The second counter-argument, which the Leader of the House may raise, is that in the White Paper, although not in any statutory enactment, there is an undertaking on the part of the Prime Minister to divest himself voluntarily of certain of the powers of patronage that he holds, and to invest them in a commission. The commission will, of course, be appointed by him. It will deal with Cross Benchers, and the Prime Minister will aim for rough parity between the parties. That, incidentally, will mean the creation of some 95 Labour peers. When those 95 are there, to redress the balance in relation to the 90-odd hereditary peers who will remain when the rotten peg is kicked away--as it will be in due course--we shall have a built-in majority of 90-odd Labour peers. The next time--pray God, in many millennia--the Conservative party, or some other party, takes power, it too will redress the balance, and the whole wretched business will start again.

The time has come for us to take control of our elected destiny, and the Bill can enable us to do so.

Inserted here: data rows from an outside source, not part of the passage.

/-- A rollback's record names a move of a cycle that had been completed: the cycle stands among the completed ones. -/
def undoing (ls : List Nat) (p : PRec) : Bool := p.back && decide (ls.findIdx (· == p.lead) < p.cycles)

/-- Cycles completed before the one that a record names. -/
def cyclesBefore (ls : List Nat) (p : PRec) : Nat := if undoing ls p then p.cycles - 1 else p.cycles

/-- The actions mode 1 still has to do (R345): the move the record names, then the cycles from there on. A record of a
rollback names a reverse move: after it the cycle goes forward again from where it then stands. [DEDUCED, log 43] -/
def resumeActs (sig : List Nat) (ls : List Nat) (p : PRec) : List PermAct :=
  if p.st = 0 ∨ p.st > 3 then allFwd sig ls p.cycles
  else
    let cy := cycleOf sig p.lead
    let n := cyclesBefore ls p
    let rest :=
      if p.st = 1 then (if undoing ls p then [PermAct.close 0 p.cycles] else fwdFrom cy p.lead n 0)
      else if p.st = 2 then fwdFrom cy p.lead n (if p.back then cy.findIdx (· == p.src) else cy.findIdx (· == p.dst) + 1)
      else if p.back then fwdCycle sig p.lead n
      else [.close 0 (p.cycles + 1)]
    namedMove p ++ rest ++ allFwd sig ls (n + 1)

/-- The actions mode 2 has to do (R345): of a forward record, or of an interrupted rollback. -/
def backActs (sig : List Nat) (ls : List Nat) (p : PRec) : List PermAct :=
  if p.st = 0 ∨ p.st > 3 then allBack sig ls p.cycles
  else
    let cy := cycleOf sig p.lead
    let n := cyclesBefore ls p
    let rest :=
      if p.st = 3 && p.back then [PermAct.close 0 n]
      else if p.st = 1 && p.back then backFrom cy p.lead p.cycles n (cy.length - 1)
      else if p.st = 2 && p.back then backFrom cy p.lead p.cycles n (cy.findIdx (· == p.src))
      else if p.st = 1 then backFrom cy p.lead p.cycles n 0
      else if p.st = 2 then backFrom cy p.lead p.cycles n (cy.findIdx (· == p.dst) + 1)
      else backFrom cy p.lead p.cycles n (cy.length - 1)
    namedMove p ++ rest ++ allBack sig ls n

/-- The record's 64 bytes. -/
def precBytes (r : CollReq) (st : Nat) : List Byte :=
  leBytes 4 0x4D524550 ++ leBytes 1 st ++ leBytes 1 r.back.toNat ++ leBytes 2 0 ++ leBytes 4 r.lead ++ leBytes 4 r.dst ++
    leBytes 4 r.src ++ leBytes 4 0 ++ leBytes 8 r.moves ++ leBytes 8 r.sum.toNat ++ leBytes 8 r.cycles ++ leBytes 16 0

/-- Where a unit, or the save area, lies: fabric address. -/
def unitAddr (b : Block) (r : CollReq) (axis : Nat) (g : Option Nat) : Option U64 :=
  match g with
  | none => some (ownAddr b (argNat r 4 + 64))
  | some g => (memberOf b axis (g / permP r)).map fun m => onModule m (argNat r 1 + g % permP r * permS r)

/-- The staging portion of the engine's region (R99). -/
def stagingBase (k : Nat) : Nat := (k + 1) * 2 ^ 36 - 0x400000

/-- Work through the actions until one waits: stage 1 begins an action or a portion, 2 awaits its GET, 3 its PUT.
[DEDUCED, log 43] -/
def permStep (c k : Nat) : Nat → Block → CollReq → Block
  | 0, b, r => setFront b c k r
  | f + 1, b, r =>
    let axis := argNat r 3 % 4
    match r.todo with
    | [] => endColl b c k r
    | .record st lead dst src cycles :: t =>
      let r1 := { r with todo := t, lead := lead, dst := dst, src := src, moves := r.moves + 1, cycles := cycles }
      permStep c k f (storeOwn b c (argLocal b r 4) (precBytes r1 st)) r1
    | .close st cycles :: t =>
      let r1 := { r with todo := t, cycles := cycles }
      permStep c k f (storeOwn b c (argLocal b r 4) (precBytes r1 st)) r1
    | .copy dst src :: t =>
      let n := min 65536 (permS r - r.idx)
      match unitAddr b r axis dst, unitAddr b r axis src with
      | some ad, some as =>
        if r.stage = 1 then
          permStep c k f (startOp b c (engUnit k) .stage
            ((cuts (addrAdd as r.idx) n).map fun p =>
              (p.1, .get p.2, BitVec.ofNat 64 (stagingBase k) + (p.1 - addrAdd as r.idx)))) { r with stage := 2 }
        else match engFence b c k with
          | none => setFront b c k r
          | some q =>
            if q ≠ 0 then failColl b c k r
            else if r.stage = 2 then
              let d := readOwn b (stagingBase k) n
              match d.1.2 with
              | some e => setFront (memFault d.1.1 e) c k r
              | none =>
                permStep c k f (startOp d.1.1 c (engUnit k) .plain (putPieces (addrAdd ad r.idx) d.2)) { r with stage := 3 }
            else if r.idx + n < permS r then permStep c k f b { r with stage := 1, idx := r.idx + n }
            else permStep c k f b { r with stage := 1, idx := 0, todo := t }
      | _, _ => failColl b c k r

/-- PERMUTE on engine k. -/
def permute (k : Nat) (b : Block) : Block :=
  match frontColl b k (· == 4) with
  | none => b
  | some (c, i, r) =>
    let fuel (n : Nat) : Nat := 6 * n * (permS r / 65536 + 2) + 8
    if r.stage ≠ 0 then permStep c k (fuel r.todo.length) b r
    else
      let axis := argNat r 3 % 4
      let s := permS r
      let u := permP r * axisExtent b axis
      if argNat r 3 / 4 % 64 ≠ 0 ∨ argNat r 3 / 2 ^ 10 ≠ 0 ∨ permMode r = 3 ∨ s % 2048 ≠ 0 ∨ s < 2048 ∨
          4 * 2 ^ 20 < s ∨ permP r = 0 ∨ argNat r 4 % 64 ≠ 0 then failColl b c k r
      else match badByte b c (argLocal b r 0) (4 * u), badByte b c (argLocal b r 4) (64 + s) with
        | some a, _ => engExc b c k a
        | none, some a => engExc b c k a
        | none, none =>
          collRead b c k (argLocal b r 0) (4 * u) fun b1 raw =>
          collRead b1 c k (argLocal b r 4) 64 fun b2 old =>
          let sig := (List.range u).map fun j => leNat ((raw.drop (4 * j)).take 4)
          let pr := readPRec old
          let ls := leadersOn sig (permP r) (ownCoord b axis)
          if !isPerm sig then failColl b2 c k r
          else
            let start (p : Option PRec) (acts : List PermAct) (last : Nat) (back : Bool) : Block :=
              let q : PRec := p.getD ⟨0, false, 0, 0, 0, 0, 0, 0⟩
              let todo := acts ++ [.close last (if back then 0 else ls.length)]
              let r1 := { r with
                stage := 1, todo := todo, lead := q.lead, dst := q.dst, src := q.src, moves := q.moves, cycles := q.cycles
                sum := BitVec.ofNat 64 (permSum sig), back := back }
              permStep c k (fuel todo.length) (setImg b2 c (engUnit k) { i with refus := [] }) r1
            if permMode r = 0 then start none (allFwd sig ls 0) 4 false
            else match pr with
              | none => if permMode r = 1 then start none (allFwd sig ls 0) 4 false else start none [] 5 true
              | some p =>
                if p.st = 4 ∧ permMode r = 1 ∨ p.st = 5 then endColl b2 c k r
                else if p.sum ≠ permSum sig then failColl b2 c k r
                else if permMode r = 1 then start (some p) (resumeActs sig ls p) 4 false
                else start (some p) (backActs sig ls p) 5 true

/-! ### Engine programs, undefined kinds, timeouts -/

/-- Kind 0x00 (R336): the call, and, once the program has returned to its return address, the signal. s6 holds the
address of the engine's copy of the request block. The return address is not given: a free word.
[DEDUCED, log 43; DESIGN CHOICE, log 106] -/
def collEngineProgram (k : Nat) (b : Block) : Block :=
  match frontColl b k (· == 0) with
  | none => b
  | some (c, i, r) =>
    let u := engUnit k
    if r.stage = 0 then
      let off := argNat r 0
      let x := ctxOf b c
      let pc := BitVec.ofNat 64 (x.image.toNat + off)
      if off % 8 ≠ 0 ∨ x.imgSize ≤ off then takeExc b c u 2 pc 0
      else
        let w31 := freshWord b
        let copy := callCopy k
        let put (z : UnitImg) (t : Nat × U64) : UnitImg := setS z (BitVec.ofNat 5 t.1) t.2
        let j := [(1, r.args.getD 1 0), (2, r.args.getD 2 0), (3, r.args.getD 3 0), (4, r.args.getD 4 0),
          (5, r.args.getD 5 0), (6, ownAddr b copy), (31, w31.1)].foldl put i
        let b1 := (writeMem w31.2 copy copy r.block).1
        setImg b1 c u { j with
          pc := pc, run := .running, builtin := false, ret := some w31.1, colls := { r with stage := 1 } :: i.colls.drop 1 }
    else if i.run = .running ∧ i.ret = some i.pc then
      let b1 := setImg b c u { i with run := .running, builtin := true, ret := none }
      endColl b1 c k { r with failed := sreg i 1 != 0 }
    else b

/-- A kind R199 does not define completes at once, signals and counts one clamp. -/
def collUndefinedKind (k : Nat) (b : Block) : Block :=
  match frontColl b k (fun n => decide (n > 4)) with
  | none => b
  | some (c, _, r) => endColl (engClamp b c k 1) c k r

The amendment can undoubtedly be supported by those who believe in a wholly elected Chamber--of whom there are many--and by unicameralists like me. As I said the other day, it distresses me more than I can say to hear hon. Members on both sides of the House say that we need a House of Lords to act as a check on the Executive. We are the check on the Executive, and always should be. People say that we have not the time to be a check on the Executive, because of the overwhelming amount of legislation. That argument takes no account of the fact that devolution will take much of the burden from us, and the fact that the Executive should bear the burden of serving legislation to us in a form, and with an agenda, with which we can deal properly over a parliamentary Session, rather than delivering it to us in its present form.